Wes Gordon still believes in event clothes. Just back from officiating at his little sister’s wedding in Atlanta—rescheduled from June and with an intimate guest list of 25—the Carolina Herrera designer knows that the pandemic won’t permanently cancel special occasions. “Women are still coming to mark milestones; there’s still a desire for clothes that create unforgettable moments,” he said from his house in Connecticut, where he was self-quarantining. But events do look different now, and the changes are reflected in his spring collection.
This was not an abrupt departure for Gordon, who’s about two-and-a-half years into his stint at the label. In fact, he said he’d “doubled-down” on Herrera-isms, like dramatic sleeves, color, polka dots, and prints. It was more so that the attitude of the clothes has shifted. He listed his muses as Mia Farrow, Sade, and Mrs. Herrera herself. Overall, the sensibility was more youthful and casual than usual, while holding onto the grace that is the house founder’s legacy.

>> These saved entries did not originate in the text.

/-- The prepare step begun: the lead sends a slice-scope set to every module; this module judges it for itself; and a
module of a running slice that is not the lead tells the lead of its prepared module-scope set (DESIGN CHOICE, log entry
61). -/
def State.prepareCommit (s : State) : State :=
  match s.cfg.commit with
  | none => s
  | some r =>
    if r.assigned.isSome || r.prepared.contains s.index then s else
      let st := s.prepareStatus r.txn.staged
      if st ≠ stOk then s.failCommit r st else
        let s1 := if r.txn.slice then
          s.sendAll mTxnStage 0 0 (txnStageUnits r.txn.id 1 r.txn.baseGen r.txn.staged) else s
        let s2 := s1.onCfg fun c => { c with commit := some { r with prepared := addNew r.prepared s.index } }
        let s3 := if !r.txn.slice && s.commitWaits && !s.isLead then
          s2.sendLead mTxnReply 0 0 [txnReplyBytes r.txn.id stOk false s.cfg.gen] else s2
        s3.commitReady

/-- OP_COMMIT: the check, the prepare step, and the apply step where no slice runs (R310). -/
def execOpCommit (q : Req) (s : State) : Ret :=
  .next (s.runOpThen q 0x0104 allPayloads noPayload (fun s c =>
    match s.txn? c.hdr.txnId.toNat with
    | none => .refuse stTxnExpired 0x08
    | some t =>
      if t.port != c.port then .refuse stPortDenied 0
      else if s.cfg.commit.isSome then .wait
      else if (tkeys t.staged).any (fun k => runValue t.base k != s.setting k) then .refuse stTxnConflict 0
      else s.objAct 0x0104 (objTxn t.id) (.long (s.onCfg fun g =>
        { g with commit := some { txn := t, port := c.port, slot := c.slot, prepared := [], assigned := none
                                  firstStep := 0, applied := [] } }) (objTxn t.id) [] [])) State.prepareCommit)

/-- OP_ROLLBACK: a transaction's staged values discarded, from port H or M (R306, R311). -/
def execOpRollback (q : Req) (s : State) : Ret :=
  .next (s.runOp q 0x0105 allPayloads noPayload fun s c =>
    match s.txn? c.hdr.txnId.toNat with
    | none => .refuse stTxnExpired 0x08
    | some t => s.objAct 0x0105 (objTxn t.id) (.done (s.dropTxn t.slice) stOk 0 []))

/-- TXN_TIMEOUT: the timer of a transaction has run out: it rolls back. While its COMMIT is in course the commit goes on
(DEDUCED, log entry 63). -/
def execTxnTimeout (sliceScope : Bool) (s : State) : Ret :=
  .next (match (if sliceScope then s.cfg.txnSlice else s.cfg.txnModule) with
    | none => s
    | some t =>
      if s.now < t.timerNs + t.timeoutMs * 1000000 || s.cfg.commit.any (fun r => r.txn.id == t.id) then s
      else s.dropTxn sliceScope)

/-! ### The messages of a commit (Table 5.12) -/

/-- A set that a TXN_STAGE carries: its units after the first two as entries. -/
def stagedOf (m : Msg) : Tbl Bytes :=
  let b := (m.entries.drop 2).flatMap id
  (entriesAll b (m.entries.length) 0).foldl (fun (t : Tbl Bytes) e => tset t e.key (layEntry ((tget t e.key).getD []) e)) []

/-- Each key's SRC in a TXN_STAGE (slice start). -/
def stagedSrc (m : Msg) : List (Nat × Nat) :=
  (entriesAll ((m.entries.drop 2).flatMap id) m.entries.length 0).map fun e => (e.key, e.src)
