/-- CLEAR on the lead: a module is clear of an abort (R271), or has done its start barrier (STEP zero, R270). -/
def execClear (port : Nat) (k : Packet) (s : State) : Ret :=
  .next (s.noteState (s.recvMsg port k mClear fun s m =>
    if !s.isLead then s
    else if m.step = 0 then
      (s.onSrv fun v => { v with start := v.start.map fun r => { r with cleared := addNew r.cleared m.src } }).decideStart
    else if s.steps.awaitClear.isSome then s.noteClear m.src else s))

/-- FLUSH_MARKER: the port's traffic of this run begins (R270); one that comes before this module has prepared is kept for
then. -/
def execFlushMarker (port : Nat) (k : Packet) (s : State) : Ret :=
  .next (
    let mine : Bool := k.type == ptLink && byteAt k.data 0 == 2
    if !s.mainOn || !(s.portX port).trained || !mine then s else
    let s := s.emit (.release port (bufferOf k) (flitPayloads k))
    if badPacket k then s.badPacketAt port 0
    else if k.len != 16 || rd 2 k.data 4 != s.plan.sliceId then s
    else if (s.portX port).awaitMarker then
      s.noteState ((s.modPort port fun x => { x with awaitMarker := false }).barrierDone)
    else s.modPort port fun x => { x with markerIn := s.srv.sliceState != .running })

end Sys2Proof.Machine
end

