-- ==== Sys2Proof/Machine/PlanCost.lean ====
section
/-! DEFINITION. What the plan checker and the composer cost work at: the operator costs of R451 (Table 2.29), the passes of a
LORA (R234), the cost of a session on an ATTN and the ATTN budgets (R142). Costs are cycles at 2.25 GHz. -/

namespace Sys2Proof.Machine

open Sys2Proof

/-- MACs per cycle of an operand pair (Table 1.4), by WFMT and AFMT; none where the pair is in no row. FP8 pairs with FP8
activations, which AFMT spells A8. -/
def pairRate (w a : Nat) : Option Nat :=
  match w, a with
  | 0, 0 => some 2304
  | 0, 1 => some 1152
  | 1, 1 => some 1152
  | 2, 1 => some 1152
  | 3, 2 => some 576
  | _, _ => none

def mmM (d : List Nat) : Nat := fld d 0x40 15 0
def mmN (d : List Nat) : Nat := fld d 0x40 31 16
def mmK (d : List Nat) : Nat := fld d 0x44 15 0

/-- Groups of rows that a descriptor runs: one, or for a VAR_ROWS MATMUL those of an expert that every position of its
half-batch is sent to (R80). -/
def PlanObj.rowGroups (p : PlanObj) (d : List Nat) : Nat :=
  if dVarRows d then ceilDiv (p.maxPositions / 2) (mmM d) else 1

/-- Cycles of a MATMUL; at the A8 rate in an MoE layer (R80). -/
def PlanObj.matmulCycles (p : PlanObj) (d : List Nat) : Nat :=
  let moe := dPhase d = 1 ∧ layerKind (p.layer (dLayer d)) = 1
  let a := fld d 0x44 23 20
  let r := (pairRate (fld d 0x44 19 16) (if moe ∧ a = 0 then 1 else a)).getD 1
  p.rowGroups d * ceilDiv (mmM d * mmN d * mmK d) r

/-- Cycles of a LORA: its passes by the handles allowed in a half-batch (R234). -/
def loraCycles (perHb : Nat) (d : List Nat) : Nat :=
  (ceilDiv (mmM d) 48 + perHb) * ceilDiv (48 * fld d 0x44 24 16 * (mmK d + mmN d)) 1152

def atHq (d : List Nat) : Nat := fld d 0x44 6 0
def atHkv (d : List Nat) : Nat := fld d 0x44 13 7
def atHdim (d : List Nat) : Nat := hdimOf (fld d 0x44 15 14)
def atK4 (d : List Nat) : Bool := fld d 0x44 16 16 = 1
def atTable (d : List Nat) : Bool := fld d 0x44 17 17 = 1
def atTree (d : List Nat) : Bool := fld d 0x44 18 18 = 1
def atRotary (d : List Nat) : Bool := fld d 0x44 20 19 = 1
def atPagetab (d : List Nat) : Nat := fld d 0x48 31 0
def atRows (d : List Nat) : Nat := fld d 0x4C 15 0
def atWindow (d : List Nat) : Nat := fld d 0x4C 31 16
def atScale (d : List Nat) : Word32 := w32 (fld d 0x50 31 0)
def atRope (d : List Nat) : Nat := fld d 0x54 31 0

/-- Tops of Table 4.10. -/
def bucketTops : List Nat := [4096, 16384, 65536, 131072, 262144, 524288, 1048576]

/-- The bucket of a length: the smallest whose top is not below it. -/
def bucketOf (len : Nat) : Nat := ((indexed bucketTops).find? (fun b => len ≤ b.2)).elim 6 (·.1)

/-- The charged length of a session with `r` rows on an ATTN (R141, R142). A PREFILL step runs in length-table form. -/
def chargedLen (d : List Nat) (verify : Bool) (kvLen r : Nat) : Nat :=
  let w := 64 * atWindow d
  if verify && !atTable d then
    let top := bucketTops.getD (bucketOf (kvLen + r)) 0
    if w = 0 then top else min top (w + 16)
  else if w = 0 then kvLen + r else min kvLen w + r

/-- Cycles of an ATTN for a session with `r` rows. -/
def attnCycles (d : List Nat) (verify : Bool) (kvLen r : Nat) : Nat :=
  let g := atHq d / atHkv d
  let qrows := 48 * ceilDiv (r * g) 48
  let l48 := 48 * ceilDiv (chargedLen d verify kvLen r) 48
  let a := ceilDiv (2 * atHkv d * qrows * l48 * atHdim d) 1152
  let v := ceilDiv (atHkv d * l48 * (4 * qrows + if atRotary d then 3 * atHdim d else 0)) 64
  max a v + 256

/-- The descriptors of a tile in a phase, with their places. -/
def PlanObj.tileProg (p : PlanObj) (ph t : Nat) : List (Nat × List Nat) :=
  (rangeFrom (p.progFirst ph t) (p.progCount ph t)).map fun i => (i, p.desc i)

/-- The tiles that have descriptors in a phase. -/
def PlanObj.phaseTiles (p : PlanObj) (ph : Nat) : List Nat := (List.range 2304).filter fun t => p.progCount ph t != 0

/-- The ATTN budget of a tile in a layer, the same for each of its ATTN descriptors (R142). -/
def PlanObj.attnBudget (p : PlanObj) (perHb layer tile : Nat) : Nat :=
  let ds := (p.tileProg (phaseOfLayer layer) tile).map (·.2)
  let array := listSum (ds.map fun d =>
    if dOpc d = opMatmul then p.matmulCycles d else if dOpc d = opLora then loraCycles perHb d else 0)
  let n := (ds.filter fun d => dOpc d == opAttn).length
  (layerResNs (p.layer layer) * 9 / 4 - array) / max n 1

/-- Every ATTN descriptor of a plan with its layer, its half-batch and its budget. -/
def PlanObj.attns (p : PlanObj) (perHb : Nat) : List (Nat × Nat × List Nat × Nat) :=
  (List.range p.nLayers).flatMap fun l => (p.phaseTiles (phaseOfLayer l)).flatMap fun t =>
    ((p.tileProg (phaseOfLayer l) t).filter fun e => dOpc e.2 == opAttn).map fun e =>
      (l, dHb e.2, e.2, p.attnBudget perHb l t)

/-- A session's cost on each ATTN of a half-batch, in the order of `attns`. -/
def attnCosts (as_ : List (Nat × Nat × List Nat × Nat)) (hb : Nat) (verify : Bool) (kvLen r : Nat) : List Nat :=
  (as_.filter fun a => a.2.1 == hb).map fun a => attnCycles a.2.2.1 verify kvLen r

/-- Each sum within its budget. -/
def withinBudgets (as_ : List (Nat × Nat × List Nat × Nat)) (hb : Nat) (sums : List Nat) : Bool :=
  ((as_.filter fun a => a.2.1 == hb).zip sums).all fun x => decide (x.2 ≤ x.1.2.2.2)

/-- Excess cycles of a half-batch over its budgets, by layer (R143). -/
def layerExcess (as_ : List (Nat × Nat × List Nat × Nat)) (hb : Nat) (sums : List Nat) (layer : Nat) : Nat :=
  (((as_.filter fun a => a.2.1 == hb).zip sums).filter fun x => x.1.1 == layer).foldl
    (fun m x => max m (x.2 - x.1.2.2.2)) 0

/-- Cycles at 2.25 GHz in nanoseconds, rounded up. -/
def cyclesNs (c : Nat) : Nat := ceilDiv (c * 4) 9

end Sys2Proof.Machine
end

The models wore brogues and other flat shoes as they strode through the former Williamsburgh Savings Bank where this look book was photographed. That was the first big difference. Another was the Rosemary’s Baby–era abbreviated hems. A third were the party pants: high-waisted and cropped above the ankles and worn with those brogues to gamine effect. Among the more formal dresses, a willowy black number whose volume blossomed below the knee was especially striking.
Gordon spoke of the satisfaction of getting back into the studio and into the company’s Garment District atelier after having to design, produce, and fit the resort collection that preceded it via computer screen. As he described looks, he named the craftspeople responsible for them. Oksana, the resident tulle whisperer, worked on a sculptural pink tulle party dress; Miro worked on another short number with an asymmetrical bow detail. “All his pieces, you want to dance in them,” Gordon said. “It’s my favorite collection since I’ve been at Herrera,” he added. The pleasure he took in making it shows.